Rethinking Reward Models for Multi-Domain Test-Time Scaling

This repository contains the codebase for our paper, "Rethinking Reward Models for Multi-Domain Test-Time Scaling."

Abstract

Quick Start

conda create -n multi-rm python=3.10.14
conda activate multi-rm
pip install -r requirements.txt
pip install flash-attn --no-build-isolation

Synthetic Verfication Rationale Generation for gORM/gPRM (optional)
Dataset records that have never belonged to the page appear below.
-- ==== Sys2Proof/Laws/Sending.lean ====
section
/-! SUPPORT. What the shared operations of several atomic steps do when no step of another agent falls between: a post, a
send to a list of targets, a fold. Each lemma says everything its operation can do. -/

namespace Sys2Proof.Machine

theorem runSteps_append (as bs : List AtomicStep) (s : State) (p : Progress) :
    runSteps (as ++ bs) s p = runSteps bs (runSteps as s p).1 (runSteps as s p).2 := by
  induction as generalizing s p with
  | nil => rfl
  | cons a rest ih => exact ih _ _

theorem mapUnit_some {s : State} {i : Nat} {u : ApicUnit} (f : ApicUnit → ApicUnit) (h : s.units[i]? = some u) :
    s.mapUnit i f = s.setUnit i (f u) := by
  simp [State.mapUnit, h]

theorem unitHas_some {s : State} {i : Nat} {u : ApicUnit} (p : ApicUnit → Bool) (h : s.units[i]? = some u) :
    s.unitHas i p = p u := by
  simp [State.unitHas, h]

theorem set_self {us : List ApicUnit} {i : Nat} {u : ApicUnit} (h : us[i]? = some u) : us.set i u = us := by
  obtain ⟨hi, rfl⟩ := List.getElem?_eq_some_iff.mp h
  simp

@[simp] theorem mapIdx_self (us : List ApicUnit) : (us.mapIdx fun _ u => u) = us := by
  apply List.ext_getElem?
  simp

/-- The three steps of a post to a unit (R152): the unit is `posted`, it is woken if its flag was clear, and the post is
accepted unless the vector is illegal. -/
theorem runSteps_post {s : State} {t : Nat} {u : ApicUnit} (v : Vec) (trig : Trigger) (tag : Word32) (acc : Bool)
    (h : s.units[t]? = some u) :
    (runSteps (postSteps t v trig tag) s ⟨true, acc⟩).1 =
        { s with
          units := s.units.set t (u.posted v trig tag)
          out := s.out ++ (if u.postWakes v trig = true then [.wake t] else []) } ∧
      (runSteps (postSteps t v trig tag) s ⟨true, acc⟩).2.acc = (acc || decide (15 < v.toNat)) := by
  have ht : t < s.units.length := (List.getElem?_eq_some_iff.mp h).1
  by_cases hv : v.toNat ≤ 15
  · simp [postSteps, runSteps, atomicStep, illegalVector, hv, mapUnit_some _ h, State.setUnit, ApicUnit.orEsr,
      esrReceiveIllegal, ApicUnit.posted, ApicUnit.postWakes, Nat.not_lt.mpr hv]
  · have hlt : 15 < v.toNat := Nat.lt_of_not_le hv
    cases hp : hasVec u.irr v with
    | true =>
      simp [postSteps, runSteps, atomicStep, illegalVector, hv, unitHas_some _ h, hp, ApicUnit.posted,
        ApicUnit.postWakes, set_self h, hlt]
    | false =>
      have h' : (s.setUnit t (u.stagePost v trig tag)).units[t]? = some (u.stagePost v trig tag) := by simp [ht]
      have h'' : ∀ es, ((s.setUnit t (u.stagePost v trig tag)).emit es).units[t]? = some (u.stagePost v trig tag) :=
        fun _ => h'
      have e1 : atomicStep (.postRead t v) s ⟨true, acc⟩ = (s, ⟨true, acc⟩) := by
        simp [atomicStep, illegalVector, hv, unitHas_some _ h, hp]
      have e2 : atomicStep (.postSet t v trig tag) s ⟨true, acc⟩ =
          (s.setUnit t (u.stagePost v trig tag), ⟨true, acc⟩) := by
        simp only [atomicStep, if_true]
        rw [mapUnit_some _ h]
      have e3 : atomicStep (.postNotify t trig) (s.setUnit t (u.stagePost v trig tag)) ⟨true, acc⟩ =
          (((s.setUnit t (u.stagePost v trig tag)).emit
            (if ((u.stagePost v trig tag).pib trig).notify = true then [] else [.wake t])).setUnit t
              ((u.stagePost v trig tag).setNotify trig), ⟨true, true⟩) := by
        simp only [atomicStep, if_true]
        rw [unitHas_some _ h', mapUnit_some _ (h'' _)]
      simp only [postSteps, runSteps, e1, e2, e3, ApicUnit.posted, ApicUnit.postWakes, hv, hp, hlt]
      cases trig <;>
        simp [State.emit, State.setUnit, ApicUnit.stagePost, ApicUnit.setNotify, ApicUnit.pib, ApicUnit.setPib]
      · by_cases hn : u.pibE.notify = true <;> simp [hn]
      · by_cases hn : u.pibL.notify = true <;> simp [hn]

/-- What a Fixed or LowestPriority send does to one target (R200). -/
def fixedTarget (u : ApicUnit) (v : Vec) (trig : Trigger) (tag : Word32) : ApicUnit :=
  if u.isEnabled = true then u.posted v trig tag else u

/-- The enable bits a send knows in the state that its first step has read are the units' own. -/
theorem enableSeen_eq {s : State} {t : Nat} {read : List Nat} {b : Bool} (h : s.enableSeen read t = some b) :
    b = s.unitHas t ApicUnit.isEnabled := by
  unfold State.enableSeen at h
  split at h
  · exact (Option.some.inj h).symm
  · cases h

/-- The steps of a Fixed or LowestPriority send to one target that exists. -/
theorem runSteps_fixedTarget {s : State} {t : Nat} {u : ApicUnit} (v : Vec) (trig : Trigger) (tag : Word32) (p : Progress)
    {seen : Option Bool} (hseen : ∀ b, seen = some b → b = s.unitHas t ApicUnit.isEnabled) (h : s.units[t]? = some u) :
    (runSteps (.enableCheck t seen :: postSteps t v trig tag) s p).1 =
        { s with
          units := s.units.set t (fixedTarget u v trig tag)
          out := s.out ++ (if u.isEnabled = true ∧ u.postWakes v trig = true then [.wake t] else []) } ∧
      (runSteps (.enableCheck t seen :: postSteps t v trig tag) s p).2.acc =
        (p.acc || (decide (15 < v.toNat) && u.isEnabled)) := by
  have hlive : seen.getD (s.unitHas t ApicUnit.isEnabled) = u.isEnabled := by
    rw [← unitHas_some ApicUnit.isEnabled h]
    cases seen with
    | none => rfl
    | some b => exact hseen b rfl
  rw [show runSteps (.enableCheck t seen :: postSteps t v trig tag) s p =
    runSteps (postSteps t v trig tag) s { p with live := u.isEnabled } by simp [runSteps, atomicStep, hlive]]
  cases he : u.isEnabled with
  | true =>
    have := runSteps_post v trig tag p.acc h
    simpa [fixedTarget, he] using this
  | false => simp [postSteps, runSteps, atomicStep, fixedTarget, he, set_self h]

/-- The steps of a Fixed or LowestPriority send to a list of targets that exist, each once, for each unit by its own index
(R200, R201). -/
theorem runSteps_fixedTargets (v : Vec) (trig : Trigger) (tag : Word32) (seen : Nat → Option Bool)
    (targets : List Nat) :
    ∀ (s : State) (p : Progress), targets.Nodup → (∀ t ∈ targets, t < s.units.length) →
      (∀ t ∈ targets, ∀ b, seen t = some b → b = s.unitHas t ApicUnit.isEnabled) →
      let r := runSteps (targets.flatMap fun t => .enableCheck t (seen t) :: postSteps t v trig tag) s p
      r.1 = { s with
        units := postedUnits s.units targets v trig tag
        out := s.out ++ postedWakes s.units targets v trig } ∧
      r.2.acc = (p.acc || (decide (15 < v.toNat) && targets.any fun t => s.units[t]?.any ApicUnit.isEnabled)) := by
  induction targets with
  | nil =>
    intro s p _ _ _
    simp [runSteps, postedUnits, postedWakes]
  | cons t rest ih =>
    intro s p hnd hlt hseen
    obtain ⟨hnt, hnd'⟩ := List.nodup_cons.mp hnd
    have ht : t < s.units.length := hlt t (by simp)
    have h : s.units[t]? = some s.units[t] := List.getElem?_eq_getElem ht
    obtain ⟨h1, h2⟩ := runSteps_fixedTarget v trig tag p (hseen t (by simp)) h
    have hother : ∀ w ∈ rest, (s.units.set t (fixedTarget s.units[t] v trig tag))[w]? = s.units[w]? := by
      intro w hw
      exact List.getElem?_set_ne (by rintro rfl; exact hnt hw)
    have ih' := ih (runSteps (.enableCheck t (seen t) :: postSteps t v trig tag) s p).1
      (runSteps (.enableCheck t (seen t) :: postSteps t v trig tag) s p).2 hnd'
      (by rw [h1]; simpa using fun w hw => hlt w (by simp [hw]))
      (by
        intro w hw b hb
        rw [hseen w (by simp [hw]) b hb, h1]
        simp only [State.unitHas, hother w hw])
    obtain ⟨i1, i2⟩ := ih'
    rw [h1] at i1 i2
    simp only [List.flatMap_cons, runSteps_append]
    rw [h1]
    refine ⟨?_, ?_⟩
    · rw [i1]
      have e1 : postedUnits (s.units.set t (fixedTarget s.units[t] v trig tag)) rest v trig tag =
          postedUnits s.units (t :: rest) v trig tag := by
        apply List.ext_getElem?
        intro w
        simp only [postedUnits, List.getElem?_mapIdx]
        by_cases hw : w = t
        · subst hw
          simp [ht, hnt, fixedTarget]
        · rw [List.getElem?_set_ne (Ne.symm hw)]
          simp [hw]
      have e2 : postedWakes (s.units.set t (fixedTarget s.units[t] v trig tag)) rest v trig =
          postedWakes s.units rest v trig := by
        unfold postedWakes
        congr 1
        apply List.filter_congr
        intro w hw
        rw [hother w hw]
      simp only [e1, e2, List.append_assoc]
      congr 2
      simp only [postedWakes, List.filter_cons, h, Option.any_some, Bool.and_eq_true]
      split <;> simp
    · rw [i2, h2]
      have e3 : (rest.any fun w => (s.units.set t (fixedTarget s.units[t] v trig tag))[w]?.any ApicUnit.isEnabled) =
          rest.any fun w => s.units[w]?.any ApicUnit.isEnabled := by
        rw [Bool.eq_iff_iff, List.any_eq_true, List.any_eq_true]
        refine exists_congr fun w => and_congr_right fun hw => ?_
        rw [hother w hw]
      rw [e3]
      simp only [List.any_cons, h, Option.any_some]
      cases p.acc <;> cases decide (15 < v.toNat) <;> simp

/-- The steps of an SMI, NMI or ExtINT send (R200). -/
theorem runSteps_signal (sig : Signal) (targets : List Nat) :
    ∀ (s : State) (p : Progress), targets.Nodup →
      let r := runSteps (targets.flatMap fun t => [.raiseSignal t sig]) s p
      r.1 = { s with units := signalledUnits s.units targets sig } ∧ r.2.acc = (p.acc || !targets.isEmpty) := by
  induction targets with
  | nil =>
    intro s p _
    simp [runSteps, signalledUnits]
  | cons t rest ih =>
    intro s p hnd
    obtain ⟨hnt, hnd'⟩ := List.nodup_cons.mp hnd
    obtain ⟨i1, i2⟩ := ih (s.mapUnit t (·.raiseSignal sig)) { p with acc := true } hnd'
    simp only [List.flatMap_cons, List.cons_append, List.nil_append, runSteps, atomicStep]
    refine ⟨?_, by rw [i2]; simp⟩
    rw [i1]
    cases h : s.units[t]? with
    | none =>
      have hm : s.mapUnit t (·.raiseSignal sig) = s := by simp [State.mapUnit, h]
      rw [hm]
      congr 1
      apply List.ext_getElem?
      intro w
      simp only [signalledUnits, List.getElem?_mapIdx]
      by_cases hw : w = t
      · subst hw
        simp [h]
      · simp [hw]
    | some u =>
      have ht : t < s.units.length := (List.getElem?_eq_some_iff.mp h).1
      rw [mapUnit_some _ h]
      simp only [State.setUnit]
      congr 1
      apply List.ext_getElem?
      intro w
      simp only [signalledUnits, List.getElem?_mapIdx]
      by_cases hw : w = t
      · subst hw
        obtain rfl : s.units[w] = u := (List.getElem?_eq_some_iff.mp h).2
        simp [ht, hnt]
        cases sig <;> rfl
      · rw [List.getElem?_set_ne (Ne.symm hw)]
        simp [hw]

/-- The steps of an INIT or SIPI send (R200). -/
theorem runSteps_events (f : Nat → Event) (targets : List Nat) :
    ∀ (s : State) (p : Progress),
      let r := runSteps (targets.flatMap fun t => [.emitEvent (f t)]) s p
      r.1 = { s with out := s.out ++ targets.map f } ∧ r.2.acc = (p.acc || !targets.isEmpty) := by
  induction targets with
  | nil =>
    intro s p
    simp [runSteps]
  | cons t rest ih =>
    intro s p
    obtain ⟨i1, i2⟩ := ih (s.emit [f t]) { p with acc := true }
    simp only [List.flatMap_cons, List.cons_append, List.nil_append, runSteps, atomicStep]
    exact ⟨by rw [i1]; simp [State.emit], by rw [i2]; simp⟩

/-- A step that changes the unit it addresses, in a state that has the unit. -/
theorem mapUnit_set {s : State} {i : Nat} {u : ApicUnit} (f : ApicUnit → ApicUnit) (hi : i < s.units.length) :
    (s.setUnit i u).mapUnit i f = s.setUnit i (f u) := by
  simp [State.mapUnit, State.setUnit, hi]

theorem unitHas_set {s : State} {i : Nat} {u : ApicUnit} (p : ApicUnit → Bool) (hi : i < s.units.length) :
    (s.setUnit i u).unitHas i p = p u := by
  simp [State.unitHas, hi]

/-- The bits of word k of a bitmap (R32, R91). -/
theorem wordMask_bit (k : Fin 4) (n : Nat) : (wordMask k).getLsbD n = (decide (n < 256) && decide (n / 64 = k.val)) := by
  simp only [wordMask, BitVec.getLsbD_shiftLeft, BitVec.getLsbD_setWidth, BitVec.getLsbD_allOnes]
  rw [Bool.eq_iff_iff]
  simp only [Bool.and_eq_true, decide_eq_true_eq, Bool.not_eq_true', decide_eq_false_iff_not]
  omega

/-- The four fragments of a bitmap, each taken from what the earlier ones left, are the whole bitmap. -/
theorem fragments_or (r x : VecSet) :
    x ||| r &&& wordMask 0 ||| r &&& ~~~wordMask 0 &&& wordMask 1 |||
        r &&& ~~~wordMask 0 &&& ~~~wordMask 1 &&& wordMask 2 |||
        r &&& ~~~wordMask 0 &&& ~~~wordMask 1 &&& ~~~wordMask 2 &&& wordMask 3 = x ||| r := by
  refine BitVec.eq_of_getLsbD_eq fun n hn => ?_
  have h : n / 64 = 0 ∨ n / 64 = 1 ∨ n / 64 = 2 ∨ n / 64 = 3 := by omega
  simp only [BitVec.getLsbD_or, BitVec.getLsbD_and, BitVec.getLsbD_not, wordMask_bit, hn, decide_true]
  rcases h with h | h | h | h <;> simp [h]

theorem fragments_andNot (r x : VecSet) :
    x &&& ~~~(r &&& wordMask 0) &&& ~~~(r &&& ~~~wordMask 0 &&& wordMask 1) &&&
        ~~~(r &&& ~~~wordMask 0 &&& ~~~wordMask 1 &&& wordMask 2) &&&
        ~~~(r &&& ~~~wordMask 0 &&& ~~~wordMask 1 &&& ~~~wordMask 2 &&& wordMask 3) = x &&& ~~~r := by
  refine BitVec.eq_of_getLsbD_eq fun n hn => ?_
  have h : n / 64 = 0 ∨ n / 64 = 1 ∨ n / 64 = 2 ∨ n / 64 = 3 := by omega
  simp only [BitVec.getLsbD_and, BitVec.getLsbD_not, wordMask_bit, hn, decide_true]
  rcases h with h | h | h | h <;> simp [h]

theorem fragments_gone (r : VecSet) : r &&& ~~~wordMask 0 &&& ~~~wordMask 1 &&& ~~~wordMask 2 &&& ~~~wordMask 3 = 0 := by
  refine BitVec.eq_of_getLsbD_eq fun n hn => ?_
  have h : n / 64 = 0 ∨ n / 64 = 1 ∨ n / 64 = 2 ∨ n / 64 = 3 := by omega
  simp only [BitVec.getLsbD_and, BitVec.getLsbD_not, wordMask_bit, hn, decide_true]
  rcases h with h | h | h | h <;> simp [h]

/-- Some fragment of a bitmap that is not zero is not zero. -/
theorem fragments_nonzero {r : VecSet} (hr : r ≠ 0) :
    ¬ r &&& wordMask 0 = 0 ∨ ¬ r &&& ~~~wordMask 0 &&& wordMask 1 = 0 ∨
      ¬ r &&& ~~~wordMask 0 &&& ~~~wordMask 1 &&& wordMask 2 = 0 ∨
      ¬ r &&& ~~~wordMask 0 &&& ~~~wordMask 1 &&& ~~~wordMask 2 &&& wordMask 3 = 0 := by
  by_contra hc
  simp only [not_or, not_not] at hc
  have h := fragments_or r 0
  rw [hc.1, hc.2.1, hc.2.2.1, hc.2.2.2] at h
  exact hr (by simpa using h.symm)

/-- A unit with both bitmaps drained (R156). -/
def drained (u : ApicUnit) : ApicUnit :=
  { u with
    pibE := ⟨0, false⟩
    pibL := ⟨0, false⟩
    irr := u.irr ||| u.pibE.bits ||| u.pibL.bits
    tmr := (u.tmr &&& ~~~u.pibE.bits) ||| u.pibL.bits }

/-- The ten steps of a fold (R156): both bitmaps drained, INTR rechecked if a bit was drained. -/
theorem runSteps_fold {s : State} {i : Nat} {u : ApicUnit} (h : s.units[i]? = some u) :
    (runSteps (foldSteps i) s ⟨true, false⟩).1 =
      s.setUnit i (if u.pibE.bits = 0 ∧ u.pibL.bits = 0 then drained u else (drained u).signalIfPending) := by
  have hi : i < s.units.length := (List.getElem?_eq_some_iff.mp h).1
  have hs : s.setUnit i u = s := by simp [State.setUnit, set_self h]
  conv_lhs => rw [← hs]
  simp only [foldSteps, runSteps, atomicStep, mapUnit_set _ hi, unitHas_set _ hi, reduceCtorEq, false_and, decide_false,
    Bool.false_and, Bool.false_eq_true, if_false, ApicUnit.clearNotify, ApicUnit.drainWord, ApicUnit.pib, ApicUnit.setPib,
    true_and, show ¬ ((0 : Fin 4) = 3) by decide, show ¬ ((1 : Fin 4) = 3) by decide, show ¬ ((2 : Fin 4) = 3) by decide,
    decide_true, Bool.true_and, fragments_or, fragments_andNot, fragments_gone]
  by_cases hE : u.pibE.bits = 0
  · by_cases hL : u.pibL.bits = 0
    · simp [hE, hL, drained]
    · have hL' : ¬ u.pibL.bits = 0#256 := hL
      rcases fragments_nonzero hL with h | h | h | h <;> simp at h <;> simp [hE, hL', h, drained]
  · have hE' : ¬ u.pibE.bits = 0#256 := hE
    rcases fragments_nonzero hE with h | h | h | h <;> simp at h <;> simp [hE', h, drained]

end Sys2Proof.Machine
end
# TASK_TYPE can be one of:
# gORM / gPRM
TASK_TYPE=[choose_one_above]

# generate data
python -m data_generation.generate_data \
  --output_dir [OUTPUT_DIR] \
  --task_type ${TASK_TYPE}

# preprocess data
python -m data_generation.preprocess_data \
  --output_dir [OUTPUT_DIR] \
  --task_type ${TASK_TYPE}

# shorten critique (optional)
python -m data_generation.shorten_critique \
  --output_dir [OUTPUT_DIR] \
  --task_type ${TASK_TYPE}

Training

# Training dORM / dPRM
# Use the appropriate config file:
# ./configs/dORM-14B.yaml
# ./configs/dPRM-14B.yaml
# ./configs/dORM-8B.yaml
# ./configs/dPRM-8B.yaml

accelerate launch -m discriminative.train \
  --config ./configs/dORM-14B.yaml \
  --output_dir ./[TRAINING_RESULTS]/dORM-14B \
  --per_device_batch_size 4 \
  --category all

# Training gORM / gPRM
# Use the appropriate config file:
# ./configs/gORM-14B.yaml
# ./configs/gPRM-14B.yaml
# ./configs/gORM-8B.yaml
# ./configs/gPRM-8B.yaml

accelerate launch -m generative.train \
  --config ./configs/gORM-14B.yaml \
  --output_dir ./[TRAINING_RESULTS]/gORM-14B \
  --per_device_batch_size 4 \
  --category all

Inference (reward)

# TEST can be one of:
# test (CoTs generated by Llama3.1-8B-Instruct)
# test_smollm (CoTs generated by Smollm3)
# test_qwen (CoTs generated by Qwen2.5-7B-Instruct)
# test_gemma (CoTs generated by gemma2-9B-it)
# test_llama (CoTs generated by Llama3.1-80B-Instruct)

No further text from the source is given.